A behavioral contract captures every event-, interaction-, and resize-driven behavior a component can exhibit — and nothing visual. It sits between a Figma design and a code implementation: both humans and AI agents read it before writing a single line, so that ambiguity in the design does not become hallucinated logic in the code.
A contract is produced by merging three inputs — a behavioral prompt, the Figma Console MCP, and the Figma MCP — into one unified JSON file per component that a coding agent (such as Claude Code) can implement from.
Behavioral prompt (intent, authority)
+
Figma Console MCP (live structure: property defs, variants, overrides, reactions)
Figma MCP (URL) (structure + reference from a shared link)
│ merge — the prompt wins conflicts; Figma supplies structure, never pixels
▼
components/<category>/<name>.json ← unified behavioral contract (JSON only)
│ implementation
▼
Component code, using the target codebase's own design tokens
The work is driven by a skill — a semi-strict rule book the agent loads when creating or updating a contract. The skill, a hierarchical template, and a section policy replace any machine validation: the consumer is an LLM, so contracts are authored, not validated.
.
├── agent.manifest.yml Entry point — read first on a fresh clone
├── README.md This file
├── config.yml Runtime config — MCP servers, codebase path, output
├── .env.example Secret template — copy to .env
├── schema.json Non-enforcing stub — the template + skill are the real guideline
│
├── .claude/skills/
│ ├── component-contract/SKILL.md ★ The authoring rule book / pipeline driver
│ └── component-contract-builder/ ★ Portable, self-contained variant (SKILL.md + BLOCKS.md)
│
├── templates/
│ └── contract.template.json ★ Hierarchical, annotated JSON template (copy → strip _keys → fill)
│
├── components/ Your contracts live here — one JSON per component, by category
│ └── <category>/<name>.json
│
└── docs/
├── agents.md The dual-MCP pipeline + extract workflow
├── context.md Philosophy and design decisions
├── glossary.md Every contract section defined, with its tier
├── requirements.md The section policy (required / recommended / optional)

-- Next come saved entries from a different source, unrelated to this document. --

/-! ## Fragments -/

/-- R165, R176, R177: FRAGMENT WRITE replaces a fragment within its 32 blocks and the store's 128, else FULL; FRAGMENT CLEAR
empties one; both after the LOCKED and BUSY checks. FRAGMENT READ answers the count, the blocks and as many whole segments
from its index on as fit, whatever the lock and any save. The number of free blocks in the response of FRAGMENT CLEAR is one
byte, which the manual leaves open (notes/assumptions/33.md). -/
def Obligations.FragmentsAreWrittenClearedAndRead : Prop :=
  ∀ (s : State) (tag : Nat) (f : FragmentFields) (before after : List (List Segment)) (old : List Segment),
    Admits s .mgmt tag → requestInRange (.fragmentWrite f) = true →
    s.store.settings.fragments = before ++ old :: after → before.length + 1 = f.number →
    let write := Completes (.fragmentWrite tag (some f)) s (asker s .mgmt 18 tag none)
    let clear := Completes (.fragmentClear tag (some f.number)) s (asker s .mgmt 19 tag none)
    let rest := ((before ++ after).map blocksOf).sum
    let both (result : Result) := write (responsePayload result .none []) none [] (fun _ => True)
      ∧ clear (responsePayload result .none []) none [] fun _ => True
    let holds (segments : List Segment) (t : State) := t.store = { s.store with
      settings := { s.store.settings with fragments := before ++ segments :: after } }
    let free := s.store.settings.settingsLock = false ∧ s.store.savingSettings = none
    (s.store.settings.settingsLock = true → both .locked)
    ∧ (s.store.settings.settingsLock = false → s.store.savingSettings ≠ none → both .busy)
    ∧ (free → 32 < blocksOf f.segments ∨ 128 < blocksOf f.segments + rest →
      write (responsePayload .full .none []) none [] fun _ => True)
    ∧ (free → blocksOf f.segments ≤ 32 → blocksOf f.segments + rest ≤ 128 →
      write (responsePayload .ok .none (u8 (blocksOf f.segments) ++ u8 (128 - (blocksOf f.segments + rest)))) none
        [.store] (holds f.segments))
    ∧ (free → clear (responsePayload .ok .none (u8 (128 - rest))) none [.store] (holds []))
    ∧ ∀ first shown hidden, old.drop first = shown ++ hidden → (shown.map lengthOf).sum ≤ 1019 →
      (∀ g ∈ hidden.head?, 1019 < (shown.map lengthOf).sum + lengthOf g) →
      Completes (.fragmentRead tag (some ⟨f.number, first⟩)) s (asker s .mgmt 20 tag none)
        (responsePayload .ok .none
          (u8 old.length ++ u8 (blocksOf old) ++ u8 shown.length ++ (shown.map writeSegment).flatten)) none []
        fun _ => True

/-! ## The Drawer Unit and the Lamp Driver -/

/-- R145, R153: every step keeps an authorization held exactly in UNLATCHING, CONFIRMING and JAMMED, attempts 0 without one,
and the drawer DISABLED exactly while its port is disabled. R21, R22: every step keeps SCALE_FAULT raised in FAULT, and
outside FAULT raised in SETTLING alone. -/
def Obligations.DrawerInvAndScaleFaultInvAreKept : Prop :=
  (∀ s t, DrawerInv s → step s = .next t → DrawerInv t)
  ∧ (∀ s t, ScaleFaultInv s → step s = .next t → ScaleFaultInv t)

/-! ## The Print Unit and the Printer Port -/

/-- R160, R161, R162: JOB OPEN is refused with eight jobs in the queue, and with a binding that does not name the current
ticket; otherwise the job takes the first free number. A non-stream job starts in LOADING; a stream job joins the print
order list, and starts at once when it is first and the port is free: STALLED with the port's reason, else WAITING_DATA. The
opening of a bound job is reported to the ticket. -/
def Obligations.JobOpenMakesAJob : Prop :=
  ∀ (s : State) (tag : Nat) (f : JobFields), Admits s .print tag →
    (if f.bound then 1 ≤ f.ticket ∧ f.ticket ≤ 999999 else f.ticket = 0) →
    let c : Instr := .jobOpen tag (some f)
    let who := asker s .print 1 tag none
    let refused (result : Result) (reason : Reason) :=
      Completes c s who (responsePayload result reason []) none [] fun _ => True
    let named := f.bound = true → ∃ k, s.ticket.current = some k ∧ k.number = f.ticket
    (8 ≤ s.print.jobs.length → refused .full .none)
    ∧ (s.print.jobs.length < 8 → ¬ named → refused .rejected .ticketState)
    ∧ ∀ i, s.print.jobs.length < 8 → named → PrintQuiet s →
      (∀ x ∈ s.print.jobs, x.number ≠ jobNumberLater i s.print.next) →
      (∀ m, m < i → ∃ x ∈ s.print.jobs, x.number = jobNumberLater m s.print.next) →
      let n := jobNumberLater i s.print.next
      let binding := if f.bound then some f.ticket else none
      let opened (state : JobState) (stall : Option Stall) :=
        Completes c s who (responsePayload .ok .none (u8 n)) none [.print, .ticket, .card, .journal] fun t =>
          t.print = ⟨s.print.jobs
              ++ [⟨n, binding, f.stream, false, none, state, [], .own 0, [], false, false, false, stall, false⟩],
            jobNumberAfter n, if f.stream then s.print.order ++ [n] else s.print.order⟩
          ∧ JobReported binding false s t
      let free := s.port.segment = none ∧ s.port.current = none ∧ s.port.stopping = false
      (f.stream = false → opened .loading none)
      ∧ (∀ x ∈ s.print.jobs, f.stream = true → s.print.order.head? = some x.number → opened .queued none)
      ∧ (f.stream = true → s.print.order = [] → ¬ free → opened .queued none)
      ∧ (f.stream = true → s.print.order = [] → free → s.port.stall = none → opened .waitingData none)
      ∧ ∀ r, f.stream = true → s.print.order = [] → free → s.port.stall = some r → opened .stalled (some r)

├── limitations.md What never belongs in a contract
└── dependencies.md The MCP tooling this project uses
A stable required core is always present; everything else is included only when the component earns it.
- Always required:
kind,name,version,figma,description,props(incl.Extra Props),composition(the single structural section),constraints,scenarios,notes. - Recommended:
intent,responsive. - Optional, by context:
category,figma_design_notes,modes,variants,states,state_machine,triggers,emits,accessibility.
One concept, one section — no redundant pairs: composition is the only structural section
(no anatomy); state_machine holds all transitions and named operations (no separate
transitions/interactions); triggers covers all runtime interactions (no
interactivity).
A display-only card stays lean; a stateful or interactive component pulls in the richer
sections. See docs/requirements.md for the full policy and docs/glossary.md for
definitions.
git clone <this-repo>
cd Contracts
# 1. Secrets and local paths
cp .env.example .env # FIGMA_PAT (if using the URL-based Figma MCP), CODEBASE_PATH
# 2. Connect Figma
# - Figma Console MCP: open the file in the Figma desktop app + run the Desktop Bridge plugin
# - Figma MCP (official): just share/paste a node URL — no desktop plugin needed
# 3. Author a contract
# In Claude Code, ask to create/recheck a contract — the `component-contract` skill drives it.
# Or copy templates/contract.template.json, strip the _annotation keys, and fill it in.- Resolve the Figma source (a node URL, or a live selection via the Desktop Bridge).
- Pull structure: variant matrix, component property definitions, nested components, overrides (Console MCP preferred; Figma MCP as fallback/cross-check).
- Merge with the behavioral prompt — the prompt defines behavior and what is required vs optional; conflicts resolve in the prompt's favor.
- Choose sections per the policy; fill
templates/contract.template.json. - Record divergences from Figma in a
figma_note; put non-Figma data inputs underExtra Props. - Write
components/<category>/<name>.jsonand confirm it parses.
Full protocol: docs/agents.md. Rule book: .claude/skills/component-contract/SKILL.md.
- Behavioral, not visual — no colors, sizes, or typography anywhere.
- Contract over Figma — the contract is authoritative; Figma is reference.
- Lean by default — optional sections only when the behavior demands them.
- Explicit over implicit — if it is not in the contract, it does not exist.
- LLM-first — authored for an AI consumer; no hidden logic, no machine validator.
- JSON only — one contract file per component.